Personal information
- Full name: Matthew Shir
- Born: 12 September 1981 (age 44)
- Original team: Benalla / Murray Bushrangers
- Draft: 83rd, 1999 National Draft
- Height: 184 cm (6 ft 0 in)
- Weight: 83 kg (183 lb)

Playing career^{1}
- Years: Club / Games (Goals)
- 2001–2002: Adelaide / 11 (1)
- 2003: Richmond / 00 (0)
- Total:  / 11 (1)
- ^{1} Playing statistics correct to the end of 2003.

= Matthew Shir =

Australian rules footballer

Matthew Shir (born 12 September 1981) is an Australian rules footballer who played with the Adelaide Football Club in the Australian Football League (AFL).

Shir, a defender, was drafted by Adelaide from the Murray Bushrangers of the TAC Cup, although he was from Benalla originally. He was hampered by groin injuries during his time in Adelaide. At SANFL level he played for Glenelg.
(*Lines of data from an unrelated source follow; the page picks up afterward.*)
theorem b4Group_number {g : Nat} (number : b4Nan w t g = false) :
    b4Group w t q g = ((b4Offset w t g).toNat, (List.range 4).map (b4Elem w t q g), flagIf (b4Inf w t g) flNV) := by
  have elem : (fun i => b4Elem w t q g i) = fun i =>
      qntElem fmtE2M1 (q (4 * g + i)) (b4Quot w t (4 * g + i)).1 (b4Offset w t g - 8) (b4Quot w t (4 * g + i)).2 := by
    funext i
    rw [b4Elem, number]
    rfl
  show _ = (_, (List.range 4).map (fun i => b4Elem w t q g i), _)
  rw [elem]
  have quots : ((List.range 4).map fun i => w (4 * g + i)).map (fun v => b4Quotient (fmtF32.value v) (fmtF32.value t)) =
      (List.range 4).map fun i => b4Quot w t (4 * g + i) := List.map_map
  unfold b4Group qntGroup
  rw [quots]
  simp only [List.any_map, List.map_map, mapIdx_range]
  exact if_neg fun h => absurd (number.symm.trans h) (by decide)

theorem b4Group_elems (g : Nat) : (b4Group w t q g).2.1 = (List.range 4).map (b4Elem w t q g) := by
  cases nan : b4Nan w t g
  · rw [b4Group_number w t q nan]
  · rw [b4Group_nan w t q nan]
    exact (List.map_eq_replicate_iff (l := List.range 4).2 fun i _ => if_pos nan).symm

theorem b4Group_flags (g : Nat) : (b4Group w t q g).2.2 = flagIf (b4Nan w t g || b4Inf w t g) flNV := by
  cases nan : b4Nan w t g
  · rw [b4Group_number w t q nan]
    rfl
  · rw [b4Group_nan w t q nan]
    rfl

theorem b4Offset_range (g : Nat) : 0 ≤ b4Offset w t g ∧ b4Offset w t g ≤ 15 := by
  unfold b4Offset
  split
  · omega
  · split <;> omega

end

/-! ### Under a usable T (R66) -/

theorem abs_ratOf (n : Bool) (m : Nat) (e : Int) : |ratOf (.fin n m e)| = m * (2 : ℚ) ^ e := by
  have pos : (0 : ℚ) ≤ m * (2 : ℚ) ^ e := by positivity
  rw [ratOf, mul_assoc, abs_mul, abs_of_nonneg pos]
  cases n <;> simp

section
variable {w : Nat → Nat} {t : Nat} {n : Bool} {d : Nat} {f : Int} (tv : fmtF32.value t = .fin n d f) (pos : d ≠ 0)
include tv pos

theorem b4Quot_fin {j : Nat} {sg : Bool} {m : Nat} {e : Int} (value : fmtF32.value (w j) = .fin sg m e) :
    b4Quot w t j = (.fin (sg != n) (m * 2 ^ 64 / d) (e - f - 64), decide (m * 2 ^ 64 % d ≠ 0)) := by
  rw [b4Quot, tv, value]
  exact if_neg pos

omit pos in
theorem b4Quot_inf {j : Nat} {sg : Bool} (value : fmtF32.value (w j) = .inf sg) : b4Quot w t j = (.inf (sg != n), false) := by
  rw [b4Quot, tv, value]
  rfl

theorem b4Quot_kind (j : Nat) : (b4Quot w t j).1.isNan = (fmtF32.value (w j)).isNan ∧
    (b4Quot w t j).1.isInf = (fmtF32.value (w j)).isInf := by
  cases value : fmtF32.value (w j) with
  | nan => rw [b4Quot, tv, value]; exact ⟨rfl, rfl⟩
  | inf => rw [b4Quot_inf tv value]; exact ⟨rfl, rfl⟩
  | fin => rw [b4Quot_fin tv pos value]; exact ⟨rfl, rfl⟩

theorem b4Nan_iff (g : Nat) : b4Nan w t g = true ↔ ∃ i < 4, (fmtF32.value (w (4 * g + i))).isNan = true := by
  simp only [b4Nan, List.any_eq_true, List.mem_range, (b4Quot_kind tv pos _).1]

theorem b4Inf_iff (g : Nat) : b4Inf w t g = true ↔ ∃ i < 4, (fmtF32.value (w (4 * g + i))).isInf = true := by
  simp only [b4Inf, List.any_eq_true, List.mem_range, (b4Quot_kind tv pos _).2]

/-- R66, log 17: a group with an infinite value has the offset 15. -/
theorem b4Offset_special {g : Nat} (number : b4Nan w t g = false) (special : ¬∀ i < 4, finite (fmtF32.value (w (4 * g + i))) = true) :
    b4Offset w t g = 15 := by
  push Not at special
  obtain ⟨i, hi, bad⟩ := special
  have notNan : (fmtF32.value (w (4 * g + i))).isNan = false := by
    by_contra h
    rw [(b4Nan_iff tv pos g).2 ⟨i, hi, by simpa using h⟩] at number
    exact absurd number (by decide)
  have inf : (fmtF32.value (w (4 * g + i))).isInf = true := by
    rw [finite, notNan] at bad
    simpa using bad
  exact if_pos ((b4Inf_iff tv pos g).2 ⟨i, hi, inf⟩)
Richmond secured him in the 2002 Rookie Draft, but he did not make any senior league appearances.

From 2004 to 2009 he played as a midfielder for Wodonga in the Ovens & Murray Football League. He won three club best and fairest awards and was a member of a premiership team in his first season, winning the O&MFL medal for best on ground in the 2004 grand final.

He made his way to Queensland in 2010 to play with Aspley.